Reproduce exactly, and only, the lines running from the start of the entries below to the line containing "a word that".
+ + + +
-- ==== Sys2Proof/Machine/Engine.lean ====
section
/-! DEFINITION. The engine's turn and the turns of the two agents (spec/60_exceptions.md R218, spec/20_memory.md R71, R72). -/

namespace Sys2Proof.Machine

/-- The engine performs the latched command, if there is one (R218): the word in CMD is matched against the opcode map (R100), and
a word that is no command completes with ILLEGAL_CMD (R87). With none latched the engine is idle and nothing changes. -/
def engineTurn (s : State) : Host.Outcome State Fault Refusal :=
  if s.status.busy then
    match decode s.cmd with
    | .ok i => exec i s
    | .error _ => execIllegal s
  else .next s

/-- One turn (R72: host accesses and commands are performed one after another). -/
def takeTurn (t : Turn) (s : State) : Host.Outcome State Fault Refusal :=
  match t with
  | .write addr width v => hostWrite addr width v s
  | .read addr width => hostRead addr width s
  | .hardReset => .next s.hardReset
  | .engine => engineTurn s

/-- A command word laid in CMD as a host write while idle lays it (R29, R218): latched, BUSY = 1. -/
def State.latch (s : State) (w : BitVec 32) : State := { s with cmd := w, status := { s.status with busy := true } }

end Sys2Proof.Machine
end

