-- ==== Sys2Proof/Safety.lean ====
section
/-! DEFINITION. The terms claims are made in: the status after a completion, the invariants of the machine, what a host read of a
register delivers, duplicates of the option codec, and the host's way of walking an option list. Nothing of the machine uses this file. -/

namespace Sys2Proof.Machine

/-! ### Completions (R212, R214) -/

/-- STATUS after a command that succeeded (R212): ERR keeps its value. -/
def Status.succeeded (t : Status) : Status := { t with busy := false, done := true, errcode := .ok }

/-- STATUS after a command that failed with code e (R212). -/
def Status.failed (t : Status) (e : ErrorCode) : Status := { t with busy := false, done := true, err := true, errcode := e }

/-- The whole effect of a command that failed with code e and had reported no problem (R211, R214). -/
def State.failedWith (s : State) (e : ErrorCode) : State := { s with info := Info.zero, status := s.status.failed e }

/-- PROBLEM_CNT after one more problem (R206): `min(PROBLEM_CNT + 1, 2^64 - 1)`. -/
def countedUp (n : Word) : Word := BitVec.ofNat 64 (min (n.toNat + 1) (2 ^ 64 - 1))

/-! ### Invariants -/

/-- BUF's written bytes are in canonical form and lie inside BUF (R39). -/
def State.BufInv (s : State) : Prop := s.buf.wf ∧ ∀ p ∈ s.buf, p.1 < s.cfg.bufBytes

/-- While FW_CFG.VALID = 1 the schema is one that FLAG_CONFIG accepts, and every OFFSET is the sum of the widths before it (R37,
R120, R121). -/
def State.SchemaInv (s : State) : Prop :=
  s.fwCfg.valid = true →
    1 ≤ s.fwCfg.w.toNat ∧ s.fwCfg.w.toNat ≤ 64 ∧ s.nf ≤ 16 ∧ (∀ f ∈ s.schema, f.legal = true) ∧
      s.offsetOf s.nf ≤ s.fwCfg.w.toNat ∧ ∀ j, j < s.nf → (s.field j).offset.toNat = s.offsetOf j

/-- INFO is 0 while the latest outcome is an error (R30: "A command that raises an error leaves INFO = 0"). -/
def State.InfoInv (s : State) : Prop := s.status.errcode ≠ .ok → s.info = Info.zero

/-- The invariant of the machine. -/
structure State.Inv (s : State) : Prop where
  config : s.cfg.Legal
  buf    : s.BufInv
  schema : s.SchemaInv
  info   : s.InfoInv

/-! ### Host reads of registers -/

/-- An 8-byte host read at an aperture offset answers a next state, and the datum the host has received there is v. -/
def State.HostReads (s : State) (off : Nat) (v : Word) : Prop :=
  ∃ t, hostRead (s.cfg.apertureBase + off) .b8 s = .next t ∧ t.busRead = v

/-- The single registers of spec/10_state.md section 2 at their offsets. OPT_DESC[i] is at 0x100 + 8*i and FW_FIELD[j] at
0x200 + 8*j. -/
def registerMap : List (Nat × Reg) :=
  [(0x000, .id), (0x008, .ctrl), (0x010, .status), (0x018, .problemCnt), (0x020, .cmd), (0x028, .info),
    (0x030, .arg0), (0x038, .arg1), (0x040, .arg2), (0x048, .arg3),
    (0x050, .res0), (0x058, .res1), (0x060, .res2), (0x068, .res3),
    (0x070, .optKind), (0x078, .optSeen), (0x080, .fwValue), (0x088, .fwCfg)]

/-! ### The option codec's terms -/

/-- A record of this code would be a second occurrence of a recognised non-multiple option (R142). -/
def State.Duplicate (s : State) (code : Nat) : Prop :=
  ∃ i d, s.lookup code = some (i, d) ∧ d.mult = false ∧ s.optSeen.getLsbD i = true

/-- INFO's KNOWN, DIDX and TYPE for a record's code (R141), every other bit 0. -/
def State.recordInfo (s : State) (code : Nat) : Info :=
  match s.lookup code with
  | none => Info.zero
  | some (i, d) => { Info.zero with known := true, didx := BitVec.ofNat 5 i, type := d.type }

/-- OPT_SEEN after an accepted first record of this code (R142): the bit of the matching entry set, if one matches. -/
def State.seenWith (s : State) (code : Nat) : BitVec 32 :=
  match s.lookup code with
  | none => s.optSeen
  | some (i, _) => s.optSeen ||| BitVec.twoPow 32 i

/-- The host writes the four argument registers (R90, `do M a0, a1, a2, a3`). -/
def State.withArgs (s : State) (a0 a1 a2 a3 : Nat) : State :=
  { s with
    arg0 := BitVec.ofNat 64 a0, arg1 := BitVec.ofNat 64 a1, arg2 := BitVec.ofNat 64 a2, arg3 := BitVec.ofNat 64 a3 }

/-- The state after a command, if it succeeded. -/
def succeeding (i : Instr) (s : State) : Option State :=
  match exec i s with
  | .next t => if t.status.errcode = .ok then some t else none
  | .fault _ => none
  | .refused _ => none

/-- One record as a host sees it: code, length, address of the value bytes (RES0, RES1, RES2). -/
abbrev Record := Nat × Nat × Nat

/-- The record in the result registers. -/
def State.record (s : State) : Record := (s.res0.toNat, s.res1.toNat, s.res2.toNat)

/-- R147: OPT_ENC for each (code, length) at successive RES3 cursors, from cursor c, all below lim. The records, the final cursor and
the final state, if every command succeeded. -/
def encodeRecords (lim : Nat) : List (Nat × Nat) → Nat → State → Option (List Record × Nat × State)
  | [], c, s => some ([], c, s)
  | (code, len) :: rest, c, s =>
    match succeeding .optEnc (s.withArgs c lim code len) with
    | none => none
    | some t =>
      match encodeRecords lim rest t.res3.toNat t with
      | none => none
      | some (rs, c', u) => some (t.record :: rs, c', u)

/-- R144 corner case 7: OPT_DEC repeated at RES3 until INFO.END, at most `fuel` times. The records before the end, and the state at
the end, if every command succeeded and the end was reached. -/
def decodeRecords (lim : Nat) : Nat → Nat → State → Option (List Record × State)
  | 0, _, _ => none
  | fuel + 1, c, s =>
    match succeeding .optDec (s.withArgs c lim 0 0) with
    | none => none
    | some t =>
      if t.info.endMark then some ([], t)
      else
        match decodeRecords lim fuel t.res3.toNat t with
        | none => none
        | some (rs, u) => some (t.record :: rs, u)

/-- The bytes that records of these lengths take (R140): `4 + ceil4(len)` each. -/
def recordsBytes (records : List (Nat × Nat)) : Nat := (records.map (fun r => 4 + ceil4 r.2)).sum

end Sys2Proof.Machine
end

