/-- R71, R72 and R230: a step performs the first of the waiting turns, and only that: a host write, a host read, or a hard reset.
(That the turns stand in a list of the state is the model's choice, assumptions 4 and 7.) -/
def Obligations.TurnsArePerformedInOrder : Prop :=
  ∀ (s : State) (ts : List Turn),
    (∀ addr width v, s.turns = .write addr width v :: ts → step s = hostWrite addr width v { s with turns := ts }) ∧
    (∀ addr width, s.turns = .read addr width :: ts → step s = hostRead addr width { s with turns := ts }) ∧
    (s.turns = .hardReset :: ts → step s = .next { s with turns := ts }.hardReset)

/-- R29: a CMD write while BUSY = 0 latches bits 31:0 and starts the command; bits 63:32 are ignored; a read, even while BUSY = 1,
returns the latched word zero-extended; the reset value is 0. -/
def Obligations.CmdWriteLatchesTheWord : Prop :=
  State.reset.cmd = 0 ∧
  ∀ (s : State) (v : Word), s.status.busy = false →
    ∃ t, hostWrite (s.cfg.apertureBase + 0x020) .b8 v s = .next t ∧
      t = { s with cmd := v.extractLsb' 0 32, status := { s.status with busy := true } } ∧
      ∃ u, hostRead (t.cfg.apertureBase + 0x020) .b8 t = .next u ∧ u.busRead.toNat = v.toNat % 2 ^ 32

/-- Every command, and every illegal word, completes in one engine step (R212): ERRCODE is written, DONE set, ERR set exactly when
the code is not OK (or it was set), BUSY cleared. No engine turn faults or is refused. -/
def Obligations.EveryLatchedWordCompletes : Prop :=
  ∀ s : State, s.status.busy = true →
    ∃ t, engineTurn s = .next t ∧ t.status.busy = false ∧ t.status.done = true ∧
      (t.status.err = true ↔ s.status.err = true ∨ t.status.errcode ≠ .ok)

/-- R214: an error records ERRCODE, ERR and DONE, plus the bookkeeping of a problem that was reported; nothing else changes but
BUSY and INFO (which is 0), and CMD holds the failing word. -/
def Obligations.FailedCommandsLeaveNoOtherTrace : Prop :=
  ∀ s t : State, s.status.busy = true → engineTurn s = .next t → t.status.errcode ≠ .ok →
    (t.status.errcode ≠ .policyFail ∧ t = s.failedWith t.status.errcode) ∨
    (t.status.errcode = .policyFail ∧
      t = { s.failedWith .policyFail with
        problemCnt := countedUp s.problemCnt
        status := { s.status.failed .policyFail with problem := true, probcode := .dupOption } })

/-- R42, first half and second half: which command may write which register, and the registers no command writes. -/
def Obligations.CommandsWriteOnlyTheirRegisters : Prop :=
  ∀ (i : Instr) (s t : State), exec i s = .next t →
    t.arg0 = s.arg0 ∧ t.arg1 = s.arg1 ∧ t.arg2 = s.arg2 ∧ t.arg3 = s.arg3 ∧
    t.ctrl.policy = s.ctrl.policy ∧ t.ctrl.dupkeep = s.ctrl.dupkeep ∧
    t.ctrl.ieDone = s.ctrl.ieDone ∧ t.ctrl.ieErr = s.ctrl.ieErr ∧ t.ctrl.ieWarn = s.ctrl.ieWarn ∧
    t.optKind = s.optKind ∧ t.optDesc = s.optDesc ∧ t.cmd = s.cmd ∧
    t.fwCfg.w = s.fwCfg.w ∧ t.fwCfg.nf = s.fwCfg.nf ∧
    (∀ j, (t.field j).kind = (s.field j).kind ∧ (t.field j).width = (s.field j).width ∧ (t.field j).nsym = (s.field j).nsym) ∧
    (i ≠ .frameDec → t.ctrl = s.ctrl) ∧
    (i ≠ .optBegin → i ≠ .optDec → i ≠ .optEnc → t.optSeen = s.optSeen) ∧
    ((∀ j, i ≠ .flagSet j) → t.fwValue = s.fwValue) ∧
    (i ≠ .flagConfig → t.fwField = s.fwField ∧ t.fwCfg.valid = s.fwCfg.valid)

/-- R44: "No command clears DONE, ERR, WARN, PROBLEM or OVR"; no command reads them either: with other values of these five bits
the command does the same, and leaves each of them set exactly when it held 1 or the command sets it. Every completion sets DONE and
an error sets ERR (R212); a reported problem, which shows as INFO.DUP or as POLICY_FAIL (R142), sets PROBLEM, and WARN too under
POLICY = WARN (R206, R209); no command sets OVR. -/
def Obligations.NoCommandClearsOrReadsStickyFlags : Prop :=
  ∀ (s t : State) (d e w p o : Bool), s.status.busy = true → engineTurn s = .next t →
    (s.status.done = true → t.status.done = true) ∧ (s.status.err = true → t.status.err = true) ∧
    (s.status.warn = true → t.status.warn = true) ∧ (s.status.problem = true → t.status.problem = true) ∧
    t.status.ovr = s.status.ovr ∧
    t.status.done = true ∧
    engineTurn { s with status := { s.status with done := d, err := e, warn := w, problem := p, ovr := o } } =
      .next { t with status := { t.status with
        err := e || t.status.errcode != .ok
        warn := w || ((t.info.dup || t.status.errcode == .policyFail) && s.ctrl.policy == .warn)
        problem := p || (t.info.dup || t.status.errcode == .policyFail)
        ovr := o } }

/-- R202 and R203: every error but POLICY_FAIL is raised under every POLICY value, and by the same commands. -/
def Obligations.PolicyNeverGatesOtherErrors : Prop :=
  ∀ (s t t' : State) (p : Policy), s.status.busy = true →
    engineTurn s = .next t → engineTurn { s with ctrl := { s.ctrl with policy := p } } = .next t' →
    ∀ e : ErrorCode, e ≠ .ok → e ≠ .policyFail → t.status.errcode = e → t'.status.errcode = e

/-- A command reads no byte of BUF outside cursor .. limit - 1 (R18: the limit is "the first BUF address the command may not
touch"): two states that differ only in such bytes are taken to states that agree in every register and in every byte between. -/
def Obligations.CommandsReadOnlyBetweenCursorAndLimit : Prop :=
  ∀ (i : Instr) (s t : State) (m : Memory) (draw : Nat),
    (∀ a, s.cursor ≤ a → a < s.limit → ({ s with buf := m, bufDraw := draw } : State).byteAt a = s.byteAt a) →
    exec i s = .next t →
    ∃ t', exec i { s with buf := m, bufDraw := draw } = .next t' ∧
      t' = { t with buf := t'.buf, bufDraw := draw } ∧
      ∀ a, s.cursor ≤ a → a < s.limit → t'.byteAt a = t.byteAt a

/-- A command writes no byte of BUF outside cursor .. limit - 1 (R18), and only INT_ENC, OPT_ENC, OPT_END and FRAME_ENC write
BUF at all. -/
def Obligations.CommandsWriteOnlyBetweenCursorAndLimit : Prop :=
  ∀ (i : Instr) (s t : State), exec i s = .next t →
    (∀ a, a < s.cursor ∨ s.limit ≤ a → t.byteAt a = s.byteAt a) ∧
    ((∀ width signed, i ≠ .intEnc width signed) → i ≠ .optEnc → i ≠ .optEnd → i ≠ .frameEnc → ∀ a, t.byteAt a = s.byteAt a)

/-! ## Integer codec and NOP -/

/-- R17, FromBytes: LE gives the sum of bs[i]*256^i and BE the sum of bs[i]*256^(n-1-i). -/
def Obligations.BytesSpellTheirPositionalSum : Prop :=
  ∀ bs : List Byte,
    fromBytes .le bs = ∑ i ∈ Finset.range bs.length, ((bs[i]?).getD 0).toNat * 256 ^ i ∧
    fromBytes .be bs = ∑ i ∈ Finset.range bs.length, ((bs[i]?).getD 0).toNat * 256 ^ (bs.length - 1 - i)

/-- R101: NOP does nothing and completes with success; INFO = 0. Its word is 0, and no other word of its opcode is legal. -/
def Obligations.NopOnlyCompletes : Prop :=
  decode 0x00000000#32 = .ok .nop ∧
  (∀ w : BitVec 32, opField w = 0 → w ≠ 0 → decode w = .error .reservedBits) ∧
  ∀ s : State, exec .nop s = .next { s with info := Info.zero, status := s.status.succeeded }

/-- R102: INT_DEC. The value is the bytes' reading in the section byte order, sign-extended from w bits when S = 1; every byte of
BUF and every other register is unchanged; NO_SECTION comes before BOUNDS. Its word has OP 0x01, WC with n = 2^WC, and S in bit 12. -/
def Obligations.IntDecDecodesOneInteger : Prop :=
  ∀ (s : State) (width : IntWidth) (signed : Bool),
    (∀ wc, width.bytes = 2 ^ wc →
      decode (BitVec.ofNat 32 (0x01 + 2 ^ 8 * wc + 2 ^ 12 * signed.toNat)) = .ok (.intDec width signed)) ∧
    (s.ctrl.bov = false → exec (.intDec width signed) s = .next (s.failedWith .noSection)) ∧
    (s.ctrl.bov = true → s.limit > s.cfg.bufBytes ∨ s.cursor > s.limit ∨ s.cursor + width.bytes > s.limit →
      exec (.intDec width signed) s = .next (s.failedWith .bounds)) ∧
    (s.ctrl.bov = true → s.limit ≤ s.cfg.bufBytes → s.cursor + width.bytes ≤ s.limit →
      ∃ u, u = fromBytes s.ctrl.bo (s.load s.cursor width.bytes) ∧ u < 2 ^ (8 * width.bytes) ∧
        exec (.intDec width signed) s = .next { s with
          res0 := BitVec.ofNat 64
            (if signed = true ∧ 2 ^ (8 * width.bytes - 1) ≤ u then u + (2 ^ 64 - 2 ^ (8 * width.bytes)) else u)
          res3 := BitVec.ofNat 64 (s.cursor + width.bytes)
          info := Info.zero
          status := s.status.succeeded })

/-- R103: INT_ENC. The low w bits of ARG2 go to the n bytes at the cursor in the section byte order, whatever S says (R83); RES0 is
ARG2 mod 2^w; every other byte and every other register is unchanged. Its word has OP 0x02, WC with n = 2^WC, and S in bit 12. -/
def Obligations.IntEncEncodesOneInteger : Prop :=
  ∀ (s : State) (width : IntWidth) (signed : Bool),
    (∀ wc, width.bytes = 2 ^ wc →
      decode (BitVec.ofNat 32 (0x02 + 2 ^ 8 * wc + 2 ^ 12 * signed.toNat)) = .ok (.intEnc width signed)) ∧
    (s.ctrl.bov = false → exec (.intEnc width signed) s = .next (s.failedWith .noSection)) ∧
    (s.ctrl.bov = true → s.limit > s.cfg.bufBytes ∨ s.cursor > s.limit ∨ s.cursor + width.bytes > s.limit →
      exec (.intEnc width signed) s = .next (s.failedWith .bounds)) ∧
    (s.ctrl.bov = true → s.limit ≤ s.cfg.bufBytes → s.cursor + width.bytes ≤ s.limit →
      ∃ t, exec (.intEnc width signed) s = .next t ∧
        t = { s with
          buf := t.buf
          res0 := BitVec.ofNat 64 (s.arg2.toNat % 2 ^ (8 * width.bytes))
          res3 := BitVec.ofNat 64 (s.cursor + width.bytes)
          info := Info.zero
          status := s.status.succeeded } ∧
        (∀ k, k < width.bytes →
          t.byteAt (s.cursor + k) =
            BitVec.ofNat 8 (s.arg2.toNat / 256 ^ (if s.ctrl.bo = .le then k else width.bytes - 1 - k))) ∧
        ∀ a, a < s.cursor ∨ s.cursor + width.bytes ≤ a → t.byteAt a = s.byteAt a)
+ + + +
> **Your response**
-- ==== Sys2Proof/Machine/Engine.lean ====
section
/-! DEFINITION. The engine's turn and the turns of the two agents (spec/60_exceptions.md R218, spec/20_memory.md R71, R72). -/

namespace Sys2Proof.Machine

/-- The engine performs the latched command, if there is one (R218): the word in CMD is matched against the opcode map (R100), and
a word that is no command completes with ILLEGAL_CMD (R87). With none latched the engine is idle and nothing changes. -/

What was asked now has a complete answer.